The Curator is a command line tool written in Python to run index specific tasks in Elasticsearch, with the focus on index life cycle management, e.g. delete indices, take snapshots, set aliases.
The Elasticsearch project now supports several new API endpoints that take on some of the functionality, that were previously covered by defining specific actions in the Curator, e.g. index life cycle management, log index rotation, etc. For example Elasticsearch now supports Index Lifecycle Management via lifecycle policies. For more information see how to configre a lifecycle policy.
API endpoints marked with the XPack label require at least a Basic license subscription. Other Elasticsearch distributions, most notably the AWS Elasticsearch Service may not provide these API endpoints. They usually also lack some minor versions behind the official releases.

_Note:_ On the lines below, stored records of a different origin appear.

-- ==== Sys2Proof/Machine/StageCmd.lean ====
section
/-! DEFINITION. Group 0x05 of the catalogue: the Stage configuration, the toll-slot table, itinerary loads and tally
initialisation (R164, R167 to R169, R174, R430). -/

namespace Sys2Proof.Machine

open Sys2Proof

/-- Every command of the group needs STAGE (Table 19.2a). -/
def stageChk (s : State) (n : Nat) (c : Cmd) : CChk := { partChk s n c with ready := s.rep.boot.stage }

/-! ### Reading an image -/

/-- Bytes of an image a command names, where its context may read them (R52, R54). -/
def imageBytes (s : State) (ctx sa n : Nat) : Option (List Byte) :=
  let off := saOff sa
  let pages := (span (off / 4096) ((off + n - 1) / 4096 - off / 4096 + 1)).map (fun p => max off (p * 4096))
  if ownStore s sa && decide (off + n ≤ 2 ^ 48) && pages.all (fun o => (homeCheck s ctx o false).isNone)
  then some (storeBytes s off n) else none

/-- Why an image cannot be used: not readable, or a line of it reads as poisoned (log 27). -/
def imageBad (s : State) (ctx sa n : Nat) : Option Nat :=
  if (imageBytes s ctx sa n).isNone then some Status.faultAccess.code
  else if (linesOf (saOff sa) n).any (poisoned s) then some Status.faultPoison.code else none

/-! ### STAGE_CONFIG and the toll-slot table -/

/-- STAGE_CONFIG (R164): checked and applied as a commit is; from now on BAR0 writes are ignored (R463). -/
def stageConfig (n : Nat) (c : Cmd) (s : State) : State :=
  let g : StgCfg :=
    { enable := c.arg 3 1 = 1, outmode := c.arg 1 1, flywheel := c.arg 2 1, vector := c.arg 10 2
      window := c.arg 8 2, nominal := c.arg 4 4 }
  let range := stgCfgOk { s with stg := { s.stg with itin := [] } } g && decide (g.vector < 2048)
  refuseOr n
    [(!range, 0x0121),
     (g.nominal != s.stg.run.nominal && !(itinRunning s).isEmpty, 0x0242)]
    (fun s => completeGen n objStage [] (ownMgmt objStage (stgApply g (updStg (fun x => { x with shadow := g }) s)))) s

def execStageConfig (mb : Nat) (s : State) : Host.Outcome State Fault Refusal :=
  .next (catalogue mb 0x0501 (fun s _ => { gen := some objStage, ready := s.rep.boot.stage }) (stageConfig mb) s)

/-- Rows of the toll-slot table (Table 6.7). -/
def tollRows : Nat := 21

/-- The 5,376 bytes of a table; an unlisted byte is 0xFF. -/
def tollBytes (t : Tab Nat) : List Byte := (List.range (tollRows * 256)).map (fun i => BitVec.ofNat 8 (tgetD t i 0xFF))

/-- SHA-384 of a table. -/
def tollDigest (t : Tab Nat) : Nat := Config.sha384 (tollBytes t)

/-- A table from its bytes. -/
def tollOf (b : List Byte) : Tab Nat :=
  ((List.range b.length).zip b).filterMap (fun x => if x.2.toNat = 0xFF then none else some (x.1, x.2.toNat))

/-- TOLL_COMMIT (R174, R430): from the next accepted boundary, or at once while no boundary is taken. -/
def tollCommit (n : Nat) (c : Cmd) (s : State) : State :=
  let b := (c.args.drop 48).take (tollRows * 256)
  let t := tollOf b
  let row := fun (r : Nat) => (b.drop (r * 256)).take 256
  let bad := fun (x : Byte) => decide (0x13 < x.toNat) && decide (x.toNat < 0xFE)
  let its := s.stg.itin.flatMap (fun x => [x.2.run, x.2.pending].filterMap id)
  refuseOr n
    [(b.any bad, 0x0121),
     ((span 8 13).any (fun r => decide (((row r).filter (fun x => x.toNat = 0xFF)).length < 2)), 0x0321),
     (its.any (fun it => it.digest != tollDigest t), 0x0442)]
    (fun s =>
      let s := if stgRuns s then updStg (fun g => { g with tollNext := some t }) s
        else updStg (fun g => { g with toll := t, tollNext := none }) s
      completeGen n objToll [] s) s

def execTollCommit (mb : Nat) (s : State) : Host.Outcome State Fault Refusal :=
  .next (catalogue mb 0x0502 (fun s _ => { gen := some objToll, ready := s.rep.boot.stage }) (tollCommit mb) s)

/-- TOLL_GET (R430). -/
def execTollGet (mb : Nat) (s : State) : Host.Outcome State Fault Refusal :=
  .next (catalogue mb 0x0503 (fun s _ => { ready := s.rep.boot.stage })
    (fun _ s => complete mb 0 (leBytes 48 (tollDigest s.stg.toll)) s) s)

/-! ### ITIN_LOAD -/

/-- A field of an entry's word (Table 6.3). -/
def entField (b : List Byte) (w hi lo : Nat) : Nat := bitsOf (fld b (8 * w) 8) hi lo

/-- An entry from its 32 bytes. -/
def entryParse (b : List Byte) : Entry :=
  { deadline := entField b 0 63 48, start := entField b 0 47 32, valid := bit (fld b 0 8) 31, publish := bit (fld b 0 8) 30
    rate := entField b 0 29 26, slot := entField b 0 25 14
    cells := entField b 1 63 44, sub := entField b 1 43 28, ukind := entField b 1 27 24
    opkind := entField b 2 63 62, opref := entField b 2 47 6 * 64
    depFirst := entField b 3 63 52, depCount := entField b 3 51 48, ralFirst := entField b 3 47 36
    ralCount := entField b 3 35 24 }

/-- The OPKIND each UKIND takes (R168). -/
def ukindOp : Nat → Option Nat
  | 0 => some 0 | 1 => some 2 | 2 => some 1 | 3 => some 1 | 4 => some 1 | 5 => some 3 | 6 => some 3
  | _ => none

/-- SUB and CELLS bits that a UKIND gives no meaning are zero (Table 6.4). -/
def maskForm (e : Entry) : Bool :=
  match e.ukind with
  | 1 => true
  | 2 => decide (e.sub < 4)
  | 5 => decide (e.sub < 256) && e.cells = 0
  | 6 => e.sub = 0 && e.cells = 0
  | _ => e.sub = 0

/-- The rules of an entry in use (R168). -/
def entryOk (s : State) (p deps rals : Nat) (b : List Byte) : Bool :=
  let e := entryParse b
  !e.valid ||
  (decide (e.start < e.deadline) && decide (e.rate ≤ 12) && decide (e.slot < 2 ^ e.rate)
    && entField b 0 13 0 = 0 && entField b 1 23 0 = 0 && entField b 2 61 48 = 0 && entField b 2 5 0 = 0
    && entField b 3 23 0 = 0
    && (maskCells e.cells).all (partCells s p).contains
    && ukindOp e.ukind = some e.opkind && maskForm e && (e.opkind = 0 || maskUnits e != [])
    && (!e.publish || e.opkind = 1)
    && decide (e.depFirst + e.depCount ≤ deps) && decide (e.ralFirst + e.ralCount ≤ rals))

/-- A sync offset of a tally word in a cell of a partition (Table 2.2). -/
def partTally (s : State) (p off : Nat) : Bool :=
  off % 8 = 0 && syncLayout off && (partCells s p).contains (off / 2 ^ 18)

/-- First descriptors of the caravans that entries issue (R357). -/
def issuedCars (es : List Entry) : List Nat :=
  es.flatMap (fun e => if e.valid && e.opkind = 3
    then (List.range (maskUnits e).length).map (fun i => e.opref + 64 * i) else [])

/-- A dependency record, where it is as R169 says. -/
def depParse (s : State) (p : Nat) (es : List Entry) (b : List Byte) : Option Dep :=
  let w := fld b 0 8
  let off := w % 2 ^ 48
  let v := fld b 8 8
  if bitsOf w 61 48 != 0 then none
  else match bitsOf w 63 62 with
    | 0 => if partTally s p off && decide (v < 2 ^ 48) then some (.tallyGe off v) else none
    | 1 => if off % 64 = 0 && v = 0 && (issuedCars es).contains off then some (.caravanDone off) else none
    | _ => none

/-- A re-alignment record as (sync offset, planned value), where it is as R169 says. -/
def ralParse (s : State) (p : Nat) (b : List Byte) : Option (Nat × Nat) :=
  let x := Sa.of (BitVec.ofNat 64 (fld b 0 8))
  let v := fld b 8 8
  if x.space = 2 && isOwn s x.dev && partTally s p x.off && decide (v < 2 ^ 48) then some (x.off, v) else none

/-- The index of the first record that conflicts with an earlier one of its word (R169). -/
def ralClash : Nat → List (Nat × Nat) → List (Nat × Nat) → Option Nat
  | _, _, [] => none
  | i, seen, r :: t => if seen.any (fun x => x.1 = r.1 && x.2 != r.2) then some i else ralClash (i + 1) (r :: seen) t

/-- The least of two indexes. -/
def firstIdx (a b : Option Nat) : Option Nat :=
  match a, b with
  | some x, some y => some (min x y)
  | some x, none => some x
  | none, y => y

/-- Cut a byte string into records of `n` bytes. -/
def recordsOf (n k : Nat) (b : List Byte) : List (List Byte) := (List.range k).map (fun i => (b.drop (n * i)).take n)

/-- An itinerary image checked (R167 to R169): the itinerary, or the status and result of the first check that fails.
An index counts within its own list, dependency records before re-alignment records (log 28). -/
def itinParse (s : State) (p : Nat) (img : List Byte) (stage : Nat) : Itin ⊕ (Nat × List Byte) :=
  let ne := fld img 0 2
  let nd := fld img 2 2
  let nr := fld img 4 2
  let idx := fun (i : Nat) => leBytes 2 i
  if decide (64 ≤ img.length) && ne = 0 then .inr (0x0021, [])
  else if img.length < 64 || 4096 < ne || 4096 < nd || 4096 < nr || !zeroAt img 6 2 || bitsOf (fld img 8 4) 31 27 != 0
      || !zeroAt img 12 4 || img.length < 64 + 32 * ne + 16 * nd + 16 * nr then .inr (0x0521, [])
  else
    let eb := recordsOf 32 ne (img.drop 64)
    let db := recordsOf 16 nd (img.drop (64 + 32 * ne))
    let rb := recordsOf 16 nr (img.drop (64 + 32 * ne + 16 * nd))
    let es := eb.map entryParse
    let deps := db.map (depParse s p es)
    let rals := rb.map (ralParse s p)
    let good := rals.filterMap id
    let m := mbxOf s (p + 1)
    let owns := fun (r : Nat × Nat) => (m.dbTally != 0 && r.1 = saOff m.dbTally) || (m.cqTally != 0 && r.1 = saOff m.cqTally)
    match eb.findIdx? (fun b => !entryOk s p nd nr b) with
    | some i => .inr (0x0621, idx i)
    | none => match deps.findIdx? Option.isNone with
      | some i => .inr (0x0721, idx i)
      | none => match firstIdx (rals.findIdx? Option.isNone) (ralClash 0 [] (rals.map (fun r => r.getD (0, 0)))) with
        | some i => .inr (0x0721, idx i)
        | none =>
          if fld img 8 4 != s.stg.run.nominal then .inr (0x0842, [])
          else if fld img 16 48 != tollDigest s.stg.toll then .inr (0x0942, [])
          else if good.any owns then .inr (0x0A21, [])
          else .inl { entries := es, deps := deps.filterMap id, rals := good, digest := fld img 16 48
                      image := Config.sha384 img
                      stage := if stage = 0 then none else some stage }

/-- ITIN_LOAD (R167, R430): the itinerary becomes pending, in place of one that was. -/
def itinLoad (n : Nat) (c : Cmd) (s : State) : State :=
  let len := c.arg 4 4
  if len = 0 then complete n 0x0021 [] s
  else match imageBad s c.ctx (c.arg 8 8) len with
    | some st => complete n st [] s
    | none => match itinParse s c.part (storeBytes s (saOff (c.arg 8 8)) len) (c.arg 16 6) with
      | .inl it => complete n 0 [] (updItin c.part (fun t => { t with pending := some it }) s)
      | .inr x => complete n x.1 x.2 s

def execItinLoad (mb : Nat) (s : State) : Host.Outcome State Fault Refusal :=
  .next (catalogue mb 0x0504 (fun s c => stageChk s mb c) (itinLoad mb) s)

/-- ITIN_START (R162, R430): at the next accepted boundary. -/
def execItinStart (mb : Nat) (s : State) : Host.Outcome State Fault Refusal :=
  .next (catalogue mb 0x0505 (fun s c =>
      let t := itinOf s c.part
      { stageChk s mb c with exist := (partOf s c.part).isSome && (t.isHeld || t.pending.isSome) })
    (fun c s => complete mb 0 [] (updItin c.part (fun t => { t with startReq := true }) s)) s)

/-- ITIN_STOP (R430): at the next boundary. -/
def execItinStop (mb : Nat) (s : State) : Host.Outcome State Fault Refusal :=
  .next (catalogue mb 0x0506 (fun s c => stageChk s mb c)
    (fun c s => complete mb 0 [] (updItin c.part (fun t => { t with stopReq := true }) s)) s)

/-! ### TALLY_INIT and STAGE_GET -/

/-- Write one tally word whole (R430): its waiters are evaluated again; one that checks EPOCH and no longer matches ends
with FAULT_SYNC. -/
def tallyWrite (v : BitVec 64) (word : Nat) (s : State) : State :=
  let s := setTally word v s
  let ends := fun (x : TWait) => x.word = word && waitChecks x.op && !tNochk x.operand && tEpoch x.operand != tEpoch v
  let gone := s.sync.waiters.filter ends
  let s := { s with sync := { s.sync with waiters := s.sync.waiters.filter (fun x => !ends x) } }
  wake word (gone.foldl (fun s x => endWait x .faultSync s) s)

/-- TALLY_INIT (R430). -/
def tallyInit (n : Nat) (c : Cmd) (s : State) : State :=
  let k := c.arg 4 4
  let x := Sa.of (BitVec.ofNat 64 (c.arg 8 8))
  let inCell := x.space = 2 && isOwn s x.dev && partTally s c.part x.off && decide (x.off % 2 ^ 18 + 8 * k ≤ 2 ^ 18)
  if k = 0 then complete n Status.doneEmpty.code [] s
  else refuseOr n [(!inCell, 0x0B21)]
    (fun s => complete n 0 []
      ((List.range k).foldl (fun s i => tallyWrite (BitVec.ofNat 64 (c.arg 16 8)) (x.off / 8 + i) s) s)) s

def execTallyInit (mb : Nat) (s : State) : Host.Outcome State Fault Refusal :=
  .next (catalogue mb 0x0507 (fun s c => stageChk s mb c) (tallyInit mb) s)

/-- STATE of STG_STATUS (Table 6.12). -/
def StgSt.code : StgSt → Nat
  | .off => 0 | .acquire => 1 | .locked => 2 | .flywheel => 3 | .lost => 4

/-- STG_STATUS (Table 6.12). -/
def stgStatus (s : State) : Nat :=
  let pend := s.stg.itin.any (fun x => x.2.pending.isSome)
  s.stg.st.code * 2 ^ 61 + min s.stg.missed 65 * 2 ^ 48 + (if s.stg.st = .acquire then min s.stg.good 3 else 0) * 2 ^ 42
    + b2n s.stg.ptmValid * 2 ^ 41 + b2n pend * 2 ^ 20 + maskBits ((itinRunning s).filter (· < 20))

/-- STG_ESTIMATE (R159); the intervals of ACQUIRE span no accepted boundary yet. -/
def stgEstimate (s : State) : Nat := if s.stg.st = .acquire then 0 else est10 s.stg

/-- STAGE_GET (R430). -/
def execStageGet (mb : Nat) (s : State) : Host.Outcome State Fault Refusal :=
  .next (catalogue mb 0x0508 (fun s _ => { ready := s.rep.boot.stage })
    (fun _ s => complete mb 0 (leBytes 8 (stgNow s) ++ leBytes 8 (stgStatus s) ++ leBytes 4 (stgEstimate s)) s) s)

end Sys2Proof.Machine
end

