-- ==== Sys2Proof/Machine/Dispatch.lean ====
section
/-! DEFINITION. One arm per command: its meaning. -/

namespace Sys2Proof.Machine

The Curator takes a config file that specifies the connection to the Elasticsearch cluster and an actions file to define tasks to execute within Elasticsearch. The curator is a CLI tool that can be executed on the command line. It can be easily integrated in with automated setups or can be executed by a cron job.
The curator
command line tool takes a configuration file and an actions file. Once installed it can be executed in the terminal as follows:
When using the Docker + Docker Compose environment as described in the Setup section, a container can be started
docker-compose up -d cerebroThen connect to the container via
docker
with itscontainer-id
, e.g. using commanddocker exec -it <container-id> /bin/bash
✅ Run the curator on the command line.
curator --dry-run --config config.yml action.yml
The curator
command takes the following options
--dry-run
(optional) runs the curator without executing the tasks, it only displays the actions it would execute--config
specifies the path to the configuration file (config.yml
)action.yml
is the path to the actions file to execute
An example of the config file is given here.
---
client:
hosts:
- elasticsearch01
port: 9200
url_prefix:
use_ssl: False
certificate:
client_cert:
client_key:
ssl_no_validate: False
http_auth:
timeout: 30
master_only: False
logging:
loglevel: INFO
logfile:
logformat: default
blacklist: ['elasticsearch', 'urllib3']
It specifies the connection to the Elasticsearch cluster, in this case it assumes there is an instance accessible at elasticsearch01:9200
.
❗️ The Curator needs to have access to the Elasticsearch instance, either by installing it on the same host or on a remote one. If you install it on a remote host, access to Elasticsearch should be secured. The security aspect is outside the scope of this book.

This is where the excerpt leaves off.